Exercise objective >>
Beneath this task is a listing. Count its lines that contain "extSpan" and answer with the number only.

Input data >>
*** Begin section ***

/-- An access from outside that is under way goes on: the byte at place `n` of a read or write, or, for an atomic and for a place behind the last
one, all that is left of it, and its answer. -/
def outsideMore (s : State) (x : Outside) (n : Nat) : State :=
  let span := extSpan x.access
  let left := (List.range span.2).filter fun i => !x.got.any fun y => y.1 == i
  let ended (s : State) : State := s.mapHw fun h => { h with outside := h.outside.filter fun y => y.id != x.id }
  let keep (s : State) (x : Outside) : State := s.mapHw fun h => { h with outside := h.outside.map fun y => if y.id == x.id then x else y }
  if x.peer && extWrites x.access && stagedRange s.hw span.1 span.2 then s
  else match x.access with
    | .read _ _ | .write _ _ =>
      if n < span.2 then
        if left.contains n then
          let (s, x) := outsideOne s x n
          keep s x
        else s
      else
        let (s, x) := left.foldl (fun (a : State × Outside) i => outsideOne a.1 a.2 i) (s, x)
        let s := ended s
        if extAnswers x.access then
          s.emit (.readAnswer ((List.range span.2).map fun i => ((x.got.find? fun y => y.1 == i).map Prod.snd).getD 0) x.poisoned)
        else s
    | _ => ended (extPerform s x.access)

/-- A posted write of the host from a function over a link (R305). -/
def Outside.posted (x : Outside) (fn link : Nat) : Bool :=
  !x.peer && x.fn == fn && x.link == link && (match x.access with
    | .write _ _ => true
    | _ => false)

/-- A move for an access from outside that is under way; a posted write waits for the earlier ones of its function and link (R305, R401). -/
def outsideByte (s : State) (id n : Nat) : State :=
  match s.hw.outside.find? fun x => x.id == id with
  | none => s
  | some x =>
    if x.posted x.fn x.link && s.hw.outside.any fun y => y.posted x.fn x.link && decide (y.id < id) then s else outsideMore s x n

/-- The posted writes of a function over a link that are under way reach their homes, in the order in which they were sent (R305, R401). -/
def finishPosted (s : State) (fn link : Nat) : State :=
  (s.hw.outside.filter fun x => x.posted fn link).foldl (fun s x => outsideMore s x (extSpan x.access).2) s

/-! ### The doorbell (R308) -/

/-- A doorbell is refused: OVF of its queue. -/
def refuseBell (s : State) (part q : Nat) : State :=
  s.mapHw fun h =>
    let p := h.part part
    h.setPart { p with lqovf := p.lqovf ||| (1#16 <<< q) }

/-- The partition reads the record of an accepted doorbell and appends it to its queue; a fault refuses it, with the VF's vector 1; where its
page is not resident the doorbell waits, behind the earlier ones of its queue (R288, R307). -/
def ringBell (s : State) (part : Nat) (b : Nat × Nat) : State :=
  let wait : State := s.mapHw fun h =>
    let p := h.part part
    h.setPart { p with bells := p.bells ++ [b] }
  if (s.hw.part part).bells.any fun x => x.1 == b.1 then wait
  else match systemRead s part (BitVec.ofNat 64 b.2) 64 with
    | .ok (bs, s) => s.mapHw fun h => putRecord h part b.1 bs
    | .error (.fault _) => (refuseBell s part b.1).emit (.msix (part + 1) 1)
    | .error _ => wait

/-- The doorbells of a partition that wait are tried again. -/
def ringBells (s : State) (part : Nat) : State :=
  let p := s.hw.part part
  p.bells.foldl (fun s b => ringBell s part b) (s.mapHw fun h => h.setPart { p with bells := [] })

/-- The doorbells of every partition that wait are tried again. -/
def ringAllBells (s : State) : State :=
  ((s.hw.parts.filter fun p => !p.bells.isEmpty).map fun p => p.idx).foldl ringBells s

/-- LQDB (R308): refused, with OVF, where a reserved bit is set or the queue is full. The posted writes that the same function has sent before it,
over the same link, reach their homes first (R305, R401). -/
def execLqdb (s : State) : Host.Outcome State Fault Refusal :=
  let v := s.port.data.toNat
  let q := bitsOf v 3 0
  if !hostUp s then .next s
  else if bitsOf v 63 56 != 0 || bitsOf v 5 4 != 0 || 256 ≤ s.hostPart.queueLoad q then .next (refuseBell s s.port.part q)
  else .next (ringBell (finishPosted s s.port.sel s.port.link) s.port.part (q, bitsOf v 55 6 * 64))

/-! ### Invalidation (R281, R282) -/

/-- A write of XLINV whose kind is one of `ok`: `f` gives the register and the request that a set GO starts. -/
def writeXlinv (s : State) (ok : Nat → Bool) (f : Part → DWord → Part) : Host.Outcome State Fault Refusal :=
  let v := s.port.data
  let p := s.hostPart
  if !ok (bitsOf v.toNat 3 2) || (v[0] && p.xlinv[0]) then .next s
  else
    let fields := v &&& 0x00FFFFFFFFFFF00C
    onPart s fun p => if v[0] then f p fields else { p with xlinv := fields ||| (p.xlinv &&& 3) }

/-- An invalidation starts: GO reads 1, and the last request was not refused. -/
def startXlinv (p : Part) (fields : DWord) : Part := { p with xlinv := fields ||| 1, xlinvRun := fields }

/-- XLINV_PAGE (R282): kind 0. -/
def execXlinvPage (s : State) : Host.Outcome State Fault Refusal := writeXlinv s (fun k => k == 0) startXlinv

/-- XLINV_PARTITION (R282): kind 1. -/
def execXlinvPartition (s : State) : Host.Outcome State Fault Refusal := writeXlinv s (fun k => k == 1) startXlinv

/-- XLINV_REFUSED_KIND (R282): kinds 2 and 3 complete at once with no effect and set ERR. -/
def execXlinvRefusedKind (s : State) : Host.Outcome State Fault Refusal :=
  writeXlinv s (fun k => 2 ≤ k) fun p fields => { p with xlinv := fields ||| 2 }

/-- The page that a request names, as base and size; every address for a request of kind 1. -/
def xlinvRange (run : DWord) : Nat × Nat := if bitsOf run.toNat 3 2 == 1 then (0, 2 ^ 64) else (bitsOf run.toNat 55 12 * 4096, 4096)

/-- Some of the translations that an access used, as base and size, are covered by a request. -/
def xlinvCovers (run : DWord) (pages : List (Nat × Nat)) : Bool := pages.any fun x => blocksMeet x (xlinvRange run)

/-- An outstanding access has used a covered translation and has not been performed. -/
def xlinvHeld (s : State) (p : Part) (q : Pend) : Bool :=
  q.key.part == p.idx && !q.todo.isEmpty && !peerHeld s q && xlinvCovers p.xlinvRun q.pages

/-- XLINV_COMPLETE (R282): every access that used a covered translation has been performed, to its home; no TLB holds one. -/
def execXlinvComplete (part : Nat) (s : State) : Host.Outcome State Fault Refusal :=
  let p := s.hw.part part
  let run := p.xlinvRun
  whenEnabled (p.xlinv[0] && !(s.hw.pends.any fun q => xlinvHeld s p q)) s
    (s.mapHw fun h =>
      let h := p.cores.foldl (fun (h : Hw) c =>
        let h := wcDrain h part c fun l => xlinvCovers run l.pages
        drainOut h part c (((h.ctx part c).outq.filter fun o => xlinvCovers run o.pages).map fun o => o.id)) h
      let h := dropXlat h part (xlinvRange run).1 (xlinvRange run).2
      h.setPart { h.part part with xlinv := p.xlinv &&& ~~~1#64 })

/-! ### PSWAP (R323, R326) -/

/-- The fields of PSWAP as a write stores them: a nonzero slice below 20 is stored as 20. -/
def pswapFields (v : DWord) : DWord :=
  let slice := bitsOf v.toNat 31 16
  (v &&& 0xF00) ||| (BitVec.ofNat 64 (if slice == 0 then 0 else max 20 slice) <<< 16)

/-- A write pairs a partition with one that does not hold the same cores (R323). -/
def pairRefused (h : Hw) (p : Part) (v : DWord) : Bool :=
  v[8] && (h.part (bitsOf v.toNat 11 9)).cores != p.cores

/-- The pairing fields are stored, or the write is refused with ERR (R323, R326). -/
def storePair (h : Hw) (p : Part) (v : DWord) : Part :=
  if pairRefused h p v then { p with pswap := p.pswap ||| 2 } else { p with pswap := pswapFields v ||| (p.pswap &&& 1) }

/-- PSWAP_PAIR (R323, R326): a write with GO = 0. While a swap is under way it stores the fields at once like any other (DESIGN CHOICE,
notes/assumptions/45.md). -/
def execPswapPair (s : State) : Host.Outcome State Fault Refusal :=
  if s.port.data[0] then .next s else onPart s fun p => storePair s.hw p s.port.data

/-- PSWAP_GO (R326): a write with GO = 1; ignored while GO reads 1, while EN = 0, and from the shadowed partition. A swap begins where
the two partitions name each other (R323), once no core of them is in a migration (R378); GO reads 1 meanwhile. -/
def execPswapGo (s : State) : Host.Outcome State Fault Refusal :=
  let p := s.hostPart
  if !hostUp s || !s.port.data[0] || p.pswap[0] || !p.pswap[8] || !p.active then .next s
  else if pairRefused s.hw p s.port.data then .next (s.mapHw fun h => h.setPart (storePair h p s.port.data))
  else
    let h := s.hw.setPart (storePair s.hw p s.port.data)
    let q := h.part p.idx
    if !paired h q then .next (s.setHw h)
    else if coresSettled h q then .next (beginSwap (s.setHw h) q)
    else .next (s.setHw (h.setPart { q with swapDue := true, pswap := q.pswap ||| 1 }))

/-! ### Accesses from the host (R402) -/

/-- An access from outside, in one step, or, where the port says so (`Port.split`), left under way (R291). A posted write of the host that is made
in one step comes after the earlier ones of its function and link (R305). -/
def extBegin (s : State) (peer : Bool) : State :=
  if s.port.split then
    s.mapHw fun h =>
      { h with outside := h.outside ++ [⟨h.nextId, peer, s.port.sel, s.port.link, s.port.access, [], false⟩], nextId := h.nextId + 1 }
  else match s.port.access with
    | .write _ _ => extPerform (if peer then s else finishPosted s s.port.sel s.port.link) s.port.access
    | x => extPerform s x

/-- HOST_BAR2_ACCESS (R402, R374): untranslated and unstaged; BAR2 shows the device addresses below its size. -/
def execHostBar2Access (s : State) : Host.Outcome State Fault Refusal :=
  if s.mod.inReset then .next s
  else if !(extInside s.port.access && decide ((extSpan s.port.access).1 + (extSpan s.port.access).2 ≤ s.mod.bar2)) then .fault .noSuchAddress
  else .next (extBegin s false)

/-- The host sets the size of BAR2 (R402): a power of two from 256 MiB to 512 GiB. -/
def resizeBar (s : State) (size : Nat) : State :=
  if (List.range 12).any fun i => size == 2 ^ (28 + i) then s.setMod { s.mod with bar2 := size } else s

/-! ### BAR0 (R400, R402) -/

/-- What a place in the BAR0 of a function is: a register of the module, of a partition, or none. -/
inductive BarPlace where
  | module (off : Nat)
  | part (idx off : Nat)
  | none
deriving DecidableEq, Repr, Inhabited

/-- The place at an offset of the BAR0 of a function (R402): the PF's holds the module block at 0 and partition block q at
0x100_0000 + 0x10_0000 × q; that of the VF of partition q, function q + 1, holds partition block q at 0. -/
def barPlace (fn off : Nat) : BarPlace :=
  if fn == 0 then
    if off < 0x100000 then .module off
    else if 0x1000000 ≤ off && off < 0x1800000 then .part ((off - 0x1000000) / 0x100000) (off % 0x100000)
    else .none
  else if fn ≤ 8 && off < 0x100000 then .part (fn - 1) off
  else .none

/-- The value at a place; 0 where no register is, and in the block of a partition that is not configured. -/
def placeRead (s : State) (x : BarPlace) : DWord :=
  match x with
  | .module off => modRead s off
  | .part q off => if s.hw.parts.any fun p => p.idx == q then partRead s.hw (s.hw.part q) off else 0
  | .none => 0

*** End section ***

Reply to the exercise >>
3